Every ‘lapse’ used to result in ‘collapse’ for me.
“I’ve ruined it now I might as well keep going”
“There’s no point in even trying, I keep ending up back here”
“No one can help me, I’m never going to get better”
With time, and professional help, a collapse became rare, and I managed to dust myself off after a few weeks and settle on a ‘relapse’.
“I’ll get back on track at my next appointment”
“I’ll just get to that weight then stop”
“I’ll just finish this food in the house then start again”
However, with more time, easier access to professional support and opening up to my friends, I can now turn a lapse around in a day or two, and lapses remain just that, a lapse, a little bump in my path but not enough to derail me.
“Okay so lunch wasn’t great, but I’ve still got snack and dinner to get back on track”
“Purging that meal wasn’t ideal, but I need to do the next right thing now and eat my snack”
“That seems too scary, it’s okay to default to a safe meal every now and again as long as I reintroduce it tomorrow”
I had one such bump the past few days, and it was a pretty spectacular one in how bad it made me feel, both physically and mentally.

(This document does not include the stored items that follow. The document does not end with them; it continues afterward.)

-- ==== Sys2Proof/Laws/Unit.lean ====
section
/-! SUPPORT. What executing a unit does: the issue in progress, the threads that pass it, its end, and register results. -/

namespace Sys2Proof.Machine

set_option Elab.async false

/-! ## Groups -/

theorem find_updGroups (gs : List Group) (n m : Nat) (f : Group → Group) (hf : ∀ x, (f x).gid = x.gid) :
    (updGroups n f gs).find? (fun x => x.gid == m) =
      if m = n then (gs.find? fun x => x.gid == m).map f else gs.find? fun x => x.gid == m := by
  induction gs with
  | nil => simp [updGroups]
  | cons g r ih =>
    simp only [updGroups, List.map_cons, List.find?_cons] at ih ⊢
    by_cases hg : g.gid = n
    · by_cases hm : m = n
      · simp [hg, hm, hf]
      · simp only [hg, beq_self_eq_true, if_true, hf, hm, if_false] at ih ⊢
        simp only [show (n == m) = false by simpa using fun h => hm h.symm, ih]
    · simp only [show (g.gid == n) = false by simpa using hg, Bool.false_eq_true, if_false]
      by_cases hm : m = n
      · subst hm
        simp only [show (g.gid == m) = false by simpa using hg, if_true] at ih ⊢
        exact ih
      · simp only [hm, if_false] at ih ⊢
        rw [ih]

theorem any_of_find {gs : List Group} {n : Nat} {g : Group} (h : (gs.find? fun x => x.gid == n) = some g) :
    (gs.any fun x => x.gid == n) = true := by
  have := List.find?_some h
  exact List.any_eq_true.2 ⟨g, List.mem_of_find?_eq_some h, this⟩

theorem State.updGrp_of_find {s : State} {n : Nat} {g : Group} (f : Group → Group)
    (h : (s.groups.find? fun x => x.gid == n) = some g) :
    s.updGrp n f = { s with groups := updGroups n f s.groups } := by
  rw [State.updGrp, if_pos (any_of_find h)]

theorem State.grp?_of_find {s : State} {n : Nat} {g : Group} (h : (s.groups.find? fun x => x.gid == n) = some g) :
    s.grp? n = some g := by
  rw [State.grp?, h]

/-- After an update of a resident group: it is updated, every other one is as before. -/
theorem State.find_updGrp {s : State} {n : Nat} {g : Group} (f : Group → Group) (hf : ∀ x, (f x).gid = x.gid)
    (h : (s.groups.find? fun x => x.gid == n) = some g) :
    ((s.updGrp n f).groups.find? fun x => x.gid == n) = some (f g) ∧
      ∀ m, m ≠ n → (s.updGrp n f).grp? m = s.grp? m := by
  rw [State.updGrp_of_find f h]
  refine ⟨by simp [find_updGroups _ _ _ _ hf, h], fun m hm => ?_⟩
  simp only [State.grp?, find_updGroups _ _ _ _ hf, if_neg hm]

/-- A unit's group is resident, and its active threads are among its threads. -/
theorem State.issue?_spec {s : State} {u : Issue} (h : s.issue? = some u) :
    (s.groups.find? fun x => x.gid == u.gid) = some u.grp ∧ (∀ k, u.act.contains k = true → u.tids.contains k = true) ∧
      u.grp.gid = u.gid := by
  unfold State.issue? at h
  split at h
  · cases h
  · split at h
    · cases h
    · next g hg =>
      split at h
      · cases h
      · next t0 r hr =>
        cases h
        refine ⟨hg, fun k hk => ?_, by simpa using List.find?_some hg⟩
        simp only [List.contains_eq_mem, decide_eq_true_eq, List.mem_filter] at hk ⊢
        exact hk.1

For a while I really couldn’t see a way out but I had a counselling appointment yesterday which I kept and we worked through it, wrote a shopping list, planned meals for the week and identified areas I really needed to focus on (carbs and sleep if you’re interested!). Lo and behold I felt better for it and am now focused on getting through this week. From darkness to light, it is possible.
I really wish recovery wasn’t so bumpy and hard and tiring, but it is, that’s just a fact, but it’s not enough of a reason to stop trying, and sometimes it’s nice to look back and see how far you’ve come.
Hugs out there to anyone on the lapse-relapse-collapse spectrum out there, I’m rooting for you.